Stored data

@[simp] theorem modTenant_nums (t : Nat) (f : Tenant → Tenant) : (modTenant t f c).nums = c.nums := rfl
@[simp] theorem modTenant_blobs (t : Nat) (f : Tenant → Tenant) : (modTenant t f c).blobs = c.blobs := rfl
@[simp] theorem modTenant_flashNums (t : Nat) (f : Tenant → Tenant) : (modTenant t f c).flashNums = c.flashNums := rfl
@[simp] theorem modTenant_flashBlobs (t : Nat) (f : Tenant → Tenant) : (modTenant t f c).flashBlobs = c.flashBlobs := rfl
@[simp] theorem modTenant_flashPending (t : Nat) (f : Tenant → Tenant) : (modTenant t f c).flashPending = c.flashPending := rfl
@[simp] theorem modTenant_draws (t : Nat) (f : Tenant → Tenant) : (modTenant t f c).draws = c.draws := rfl
@[simp] theorem modTenant_time (t : Nat) (f : Tenant → Tenant) : (modTenant t f c).time = c.time := rfl
@[simp] theorem modTenant_can (t : Nat) (f : Tenant → Tenant) : (modTenant t f c).can = c.can := rfl
@[simp] theorem modTenant_trowel (t : Nat) (f : Tenant → Tenant) : (modTenant t f c).trowel = c.trowel := rfl
@[simp] theorem modTenant_setup (t : Nat) (f : Tenant → Tenant) : (modTenant t f c).setup = c.setup := rfl
@[simp] theorem modTenant_hawk (t : Nat) (f : Tenant → Tenant) : (modTenant t f c).hawk = c.hawk := rfl
@[simp] theorem modTenant_stipple (t : Nat) (f : Tenant → Tenant) : (modTenant t f c).stipple = c.stipple := rfl
@[simp] theorem modTenant_hod (t : Nat) (f : Tenant → Tenant) : (modTenant t f c).hod = c.hod := rfl
@[simp] theorem modTenant_skim (t : Nat) (f : Tenant → Tenant) : (modTenant t f c).skim = c.skim := rfl
@[simp] theorem modTenant_screed (t : Nat) (f : Tenant → Tenant) : (modTenant t f c).screed = c.screed := rfl
@[simp] theorem modTenant_boot (t : Nat) (f : Tenant → Tenant) : (modTenant t f c).boot = c.boot := rfl
@[simp] theorem modTenant_chain (t : Nat) (f : Tenant → Tenant) : (modTenant t f c).chain = c.chain := rfl
@[simp] theorem modTenant_errs (t : Nat) (f : Tenant → Tenant) : (modTenant t f c).errs = c.errs := rfl
@[simp] theorem modTenant_ports (t : Nat) (f : Tenant → Tenant) : (modTenant t f c).ports = c.ports := rfl
@[simp] theorem modTenant_mem (t : Nat) (f : Tenant → Tenant) : (modTenant t f c).mem = c.mem := rfl
@[simp] theorem modTenant_out (t : Nat) (f : Tenant → Tenant) : (modTenant t f c).out = c.out := rfl
@[simp] theorem modTenant_num (t : Nat) (f : Tenant → Tenant) (p : Nat) : (modTenant t f c).num p = c.num p := rfl
@[simp] theorem modTenant_blob (t : Nat) (f : Tenant → Tenant) (p : Nat) : (modTenant t f c).blob p = c.blob p := rfl

@[simp] theorem modQueue_nums (i : Nat) (f : Queue → Queue) : (modQueue i f c).nums = c.nums := rfl
@[simp] theorem modQueue_blobs (i : Nat) (f : Queue → Queue) : (modQueue i f c).blobs = c.blobs := rfl
@[simp] theorem modQueue_flashNums (i : Nat) (f : Queue → Queue) : (modQueue i f c).flashNums = c.flashNums := rfl
@[simp] theorem modQueue_flashBlobs (i : Nat) (f : Queue → Queue) : (modQueue i f c).flashBlobs = c.flashBlobs := rfl
@[simp] theorem modQueue_flashPending (i : Nat) (f : Queue → Queue) : (modQueue i f c).flashPending = c.flashPending := rfl
@[simp] theorem modQueue_draws (i : Nat) (f : Queue → Queue) : (modQueue i f c).draws = c.draws := rfl
@[simp] theorem modQueue_time (i : Nat) (f : Queue → Queue) : (modQueue i f c).time = c.time := rfl
@[simp] theorem modQueue_can (i : Nat) (f : Queue → Queue) : (modQueue i f c).can = c.can := rfl
@[simp] theorem modQueue_trowel (i : Nat) (f : Queue → Queue) : (modQueue i f c).trowel = c.trowel := rfl
@[simp] theorem modQueue_setup (i : Nat) (f : Queue → Queue) : (modQueue i f c).setup = c.setup := rfl
@[simp] theorem modQueue_hawk (i : Nat) (f : Queue → Queue) : (modQueue i f c).hawk = c.hawk := rfl
@[simp] theorem modQueue_stipple (i : Nat) (f : Queue → Queue) : (modQueue i f c).stipple = c.stipple := rfl
@[simp] theorem modQueue_hod (i : Nat) (f : Queue → Queue) : (modQueue i f c).hod = c.hod := rfl
@[simp] theorem modQueue_skim (i : Nat) (f : Queue → Queue) : (modQueue i f c).skim = c.skim := rfl
@[simp] theorem modQueue_screed (i : Nat) (f : Queue → Queue) : (modQueue i f c).screed = c.screed := rfl
@[simp] theorem modQueue_boot (i : Nat) (f : Queue → Queue) : (modQueue i f c).boot = c.boot := rfl
@[simp] theorem modQueue_chain (i : Nat) (f : Queue → Queue) : (modQueue i f c).chain = c.chain := rfl
@[simp] theorem modQueue_errs (i : Nat) (f : Queue → Queue) : (modQueue i f c).errs = c.errs := rfl
@[simp] theorem modQueue_ports (i : Nat) (f : Queue → Queue) : (modQueue i f c).ports = c.ports := rfl
@[simp] theorem modQueue_mem (i : Nat) (f : Queue → Queue) : (modQueue i f c).mem = c.mem := rfl
@[simp] theorem modQueue_out (i : Nat) (f : Queue → Queue) : (modQueue i f c).out = c.out := rfl
@[simp] theorem modQueue_num (i : Nat) (f : Queue → Queue) (p : Nat) : (modQueue i f c).num p = c.num p := rfl
@[simp] theorem modQueue_blob (i : Nat) (f : Queue → Queue) (p : Nat) : (modQueue i f c).blob p = c.blob p := rfl

@[simp] theorem modMail_nums (i : Nat) (f : Mailbox → Mailbox) : (modMail i f c).nums = c.nums := rfl
@[simp] theorem modMail_blobs (i : Nat) (f : Mailbox → Mailbox) : (modMail i f c).blobs = c.blobs := rfl
@[simp] theorem modMail_flashNums (i : Nat) (f : Mailbox → Mailbox) : (modMail i f c).flashNums = c.flashNums := rfl
@[simp] theorem modMail_flashBlobs (i : Nat) (f : Mailbox → Mailbox) : (modMail i f c).flashBlobs = c.flashBlobs := rfl
@[simp] theorem modMail_flashPending (i : Nat) (f : Mailbox → Mailbox) : (modMail i f c).flashPending = c.flashPending := rfl
@[simp] theorem modMail_draws (i : Nat) (f : Mailbox → Mailbox) : (modMail i f c).draws = c.draws := rfl
@[simp] theorem modMail_time (i : Nat) (f : Mailbox → Mailbox) : (modMail i f c).time = c.time := rfl
@[simp] theorem modMail_can (i : Nat) (f : Mailbox → Mailbox) : (modMail i f c).can = c.can := rfl
@[simp] theorem modMail_trowel (i : Nat) (f : Mailbox → Mailbox) : (modMail i f c).trowel = c.trowel := rfl
@[simp] theorem modMail_setup (i : Nat) (f : Mailbox → Mailbox) : (modMail i f c).setup = c.setup := rfl
@[simp] theorem modMail_hawk (i : Nat) (f : Mailbox → Mailbox) : (modMail i f c).hawk = c.hawk := rfl
@[simp] theorem modMail_stipple (i : Nat) (f : Mailbox → Mailbox) : (modMail i f c).stipple = c.stipple := rfl
@[simp] theorem modMail_hod (i : Nat) (f : Mailbox → Mailbox) : (modMail i f c).hod = c.hod := rfl
@[simp] theorem modMail_skim (i : Nat) (f : Mailbox → Mailbox) : (modMail i f c).skim = c.skim := rfl
@[simp] theorem modMail_screed (i : Nat) (f : Mailbox → Mailbox) : (modMail i f c).screed = c.screed := rfl
@[simp] theorem modMail_boot (i : Nat) (f : Mailbox → Mailbox) : (modMail i f c).boot = c.boot := rfl
@[simp] theorem modMail_chain (i : Nat) (f : Mailbox → Mailbox) : (modMail i f c).chain = c.chain := rfl
@[simp] theorem modMail_errs (i : Nat) (f : Mailbox → Mailbox) : (modMail i f c).errs = c.errs := rfl
@[simp] theorem modMail_ports (i : Nat) (f : Mailbox → Mailbox) : (modMail i f c).ports = c.ports := rfl
@[simp] theorem modMail_mem (i : Nat) (f : Mailbox → Mailbox) : (modMail i f c).mem = c.mem := rfl
@[simp] theorem modMail_out (i : Nat) (f : Mailbox → Mailbox) : (modMail i f c).out = c.out := rfl
@[simp] theorem modMail_num (i : Nat) (f : Mailbox → Mailbox) (p : Nat) : (modMail i f c).num p = c.num p := rfl
@[simp] theorem modMail_blob (i : Nat) (f : Mailbox → Mailbox) (p : Nat) : (modMail i f c).blob p = c.blob p := rfl

@[simp] theorem modTime_nums (f : Time → Time) : (modTime f c).nums = c.nums := rfl
@[simp] theorem modTime_blobs (f : Time → Time) : (modTime f c).blobs = c.blobs := rfl
@[simp] theorem modTime_flashNums (f : Time → Time) : (modTime f c).flashNums = c.flashNums := rfl
@[simp] theorem modTime_flashBlobs (f : Time → Time) : (modTime f c).flashBlobs = c.flashBlobs := rfl
@[simp] theorem modTime_flashPending (f : Time → Time) : (modTime f c).flashPending = c.flashPending := rfl
@[simp] theorem modTime_draws (f : Time → Time) : (modTime f c).draws = c.draws := rfl
@[simp] theorem modTime_work (f : Time → Time) : (modTime f c).work = c.work := rfl
@[simp] theorem modTime_can (f : Time → Time) : (modTime f c).can = c.can := rfl
@[simp] theorem modTime_trowel (f : Time → Time) : (modTime f c).trowel = c.trowel := rfl
@[simp] theorem modTime_setup (f : Time → Time) : (modTime f c).setup = c.setup := rfl
@[simp] theorem modTime_hawk (f : Time → Time) : (modTime f c).hawk = c.hawk := rfl
@[simp] theorem modTime_stipple (f : Time → Time) : (modTime f c).stipple = c.stipple := rfl
@[simp] theorem modTime_hod (f : Time → Time) : (modTime f c).hod = c.hod := rfl
@[simp] theorem modTime_skim (f : Time → Time) : (modTime f c).skim = c.skim := rfl
@[simp] theorem modTime_screed (f : Time → Time) : (modTime f c).screed = c.screed := rfl
@[simp] theorem modTime_boot (f : Time → Time) : (modTime f c).boot = c.boot := rfl
@[simp] theorem modTime_chain (f : Time → Time) : (modTime f c).chain = c.chain := rfl
@[simp] theorem modTime_errs (f : Time → Time) : (modTime f c).errs = c.errs := rfl
@[simp] theorem modTime_ports (f : Time → Time) : (modTime f c).ports = c.ports := rfl
@[simp] theorem modTime_mem (f : Time → Time) : (modTime f c).mem = c.mem := rfl
@[simp] theorem modTime_out (f : Time → Time) : (modTime f c).out = c.out := rfl
@[simp] theorem modTime_num (f : Time → Time) (p : Nat) : (modTime f c).num p = c.num p := rfl
@[simp] theorem modTime_blob (f : Time → Time) (p : Nat) : (modTime f c).blob p = c.blob p := rfl

@[simp] theorem emit_nums (x : Out) : (emit x c).nums = c.nums := rfl
@[simp] theorem emit_blobs (x : Out) : (emit x c).blobs = c.blobs := rfl
@[simp] theorem emit_flashNums (x : Out) : (emit x c).flashNums = c.flashNums := rfl
@[simp] theorem emit_flashBlobs (x : Out) : (emit x c).flashBlobs = c.flashBlobs := rfl
@[simp] theorem emit_flashPending (x : Out) : (emit x c).flashPending = c.flashPending := rfl
@[simp] theorem emit_draws (x : Out) : (emit x c).draws = c.draws := rfl
@[simp] theorem emit_time (x : Out) : (emit x c).time = c.time := rfl
@[simp] theorem emit_work (x : Out) : (emit x c).work = c.work := rfl
@[simp] theorem emit_can (x : Out) : (emit x c).can = c.can := rfl
@[simp] theorem emit_trowel (x : Out) : (emit x c).trowel = c.trowel := rfl
@[simp] theorem emit_setup (x : Out) : (emit x c).setup = c.setup := rfl
@[simp] theorem emit_hawk (x : Out) : (emit x c).hawk = c.hawk := rfl
@[simp] theorem emit_stipple (x : Out) : (emit x c).stipple = c.stipple := rfl
@[simp] theorem emit_hod (x : Out) : (emit x c).hod = c.hod := rfl
@[simp] theorem emit_skim (x : Out) : (emit x c).skim = c.skim := rfl
@[simp] theorem emit_screed (x : Out) : (emit x c).screed = c.screed := rfl
@[simp] theorem emit_boot (x : Out) : (emit x c).boot = c.boot := rfl
@[simp] theorem emit_chain (x : Out) : (emit x c).chain = c.chain := rfl
@[simp] theorem emit_errs (x : Out) : (emit x c).errs = c.errs := rfl
@[simp] theorem emit_ports (x : Out) : (emit x c).ports = c.ports := rfl
@[simp] theorem emit_mem (x : Out) : (emit x c).mem = c.mem := rfl
@[simp] theorem emit_num (x : Out) (p : Nat) : (emit x c).num p = c.num p := rfl
@[simp] theorem emit_blob (x : Out) (p : Nat) : (emit x c).blob p = c.blob p := rfl

@[simp] theorem modPorts_nums (f : Ports → Ports) : (modPorts f c).nums = c.nums := rfl
@[simp] theorem modPorts_blobs (f : Ports → Ports) : (modPorts f c).blobs = c.blobs := rfl
@[simp] theorem modPorts_flashNums (f : Ports → Ports) : (modPorts f c).flashNums = c.flashNums := rfl
@[simp] theorem modPorts_flashBlobs (f : Ports → Ports) : (modPorts f c).flashBlobs = c.flashBlobs := rfl
@[simp] theorem modPorts_flashPending (f : Ports → Ports) : (modPorts f c).flashPending = c.flashPending := rfl
@[simp] theorem modPorts_draws (f : Ports → Ports) : (modPorts f c).draws = c.draws := rfl
@[simp] theorem modPorts_time (f : Ports → Ports) : (modPorts f c).time = c.time := rfl
@[simp] theorem modPorts_work (f : Ports → Ports) : (modPorts f c).work = c.work := rfl
@[simp] theorem modPorts_can (f : Ports → Ports) : (modPorts f c).can = c.can := rfl
@[simp] theorem modPorts_trowel (f : Ports → Ports) : (modPorts f c).trowel = c.trowel := rfl
@[simp] theorem modPorts_setup (f : Ports → Ports) : (modPorts f c).setup = c.setup := rfl
@[simp] theorem modPorts_hawk (f : Ports → Ports) : (modPorts f c).hawk = c.hawk := rfl
@[simp] theorem modPorts_stipple (f : Ports → Ports) : (modPorts f c).stipple = c.stipple := rfl
@[simp] theorem modPorts_hod (f : Ports → Ports) : (modPorts f c).hod = c.hod := rfl
@[simp] theorem modPorts_skim (f : Ports → Ports) : (modPorts f c).skim = c.skim := rfl
@[simp] theorem modPorts_screed (f : Ports → Ports) : (modPorts f c).screed = c.screed := rfl
@[simp] theorem modPorts_boot (f : Ports → Ports) : (modPorts f c).boot = c.boot := rfl
@[simp] theorem modPorts_chain (f : Ports → Ports) : (modPorts f c).chain = c.chain := rfl
@[simp] theorem modPorts_errs (f : Ports → Ports) : (modPorts f c).errs = c.errs := rfl
@[simp] theorem modPorts_mem (f : Ports → Ports) : (modPorts f c).mem = c.mem := rfl
@[simp] theorem modPorts_out (f : Ports → Ports) : (modPorts f c).out = c.out := rfl
@[simp] theorem modPorts_num (f : Ports → Ports) (p : Nat) : (modPorts f c).num p = c.num p := rfl
@[simp] theorem modPorts_blob (f : Ports → Ports) (p : Nat) : (modPorts f c).blob p = c.blob p := rfl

Your task: Word for word, restate the lines above from the line containing "(modMail i f c).skim = c.skim := rfl" through the line containing "(modTime f c).work = c.work := rfl", with both included and nothing else.

Solution:
@[simp] theorem modMail_skim (i : Nat) (f : Mailbox → Mailbox) : (modMail i f c).skim = c.skim := rfl
@[simp] theorem modMail_screed (i : Nat) (f : Mailbox → Mailbox) : (modMail i f c).screed = c.screed := rfl
@[simp] theorem modMail_boot (i : Nat) (f : Mailbox → Mailbox) : (modMail i f c).boot = c.boot := rfl
@[simp] theorem modMail_chain (i : Nat) (f : Mailbox → Mailbox) : (modMail i f c).chain = c.chain := rfl
@[simp] theorem modMail_errs (i : Nat) (f : Mailbox → Mailbox) : (modMail i f c).errs = c.errs := rfl
@[simp] theorem modMail_ports (i : Nat) (f : Mailbox → Mailbox) : (modMail i f c).ports = c.ports := rfl
@[simp] theorem modMail_mem (i : Nat) (f : Mailbox → Mailbox) : (modMail i f c).mem = c.mem := rfl
@[simp] theorem modMail_out (i : Nat) (f : Mailbox → Mailbox) : (modMail i f c).out = c.out := rfl
@[simp] theorem modMail_num (i : Nat) (f : Mailbox → Mailbox) (p : Nat) : (modMail i f c).num p = c.num p := rfl
@[simp] theorem modMail_blob (i : Nat) (f : Mailbox → Mailbox) (p : Nat) : (modMail i f c).blob p = c.blob p := rfl

@[simp] theorem modTime_nums (f : Time → Time) : (modTime f c).nums = c.nums := rfl
@[simp] theorem modTime_blobs (f : Time → Time) : (modTime f c).blobs = c.blobs := rfl
@[simp] theorem modTime_flashNums (f : Time → Time) : (modTime f c).flashNums = c.flashNums := rfl
@[simp] theorem modTime_flashBlobs (f : Time → Time) : (modTime f c).flashBlobs = c.flashBlobs := rfl
@[simp] theorem modTime_flashPending (f : Time → Time) : (modTime f c).flashPending = c.flashPending := rfl
@[simp] theorem modTime_draws (f : Time → Time) : (modTime f c).draws = c.draws := rfl
@[simp] theorem modTime_work (f : Time → Time) : (modTime f c).work = c.work := rfl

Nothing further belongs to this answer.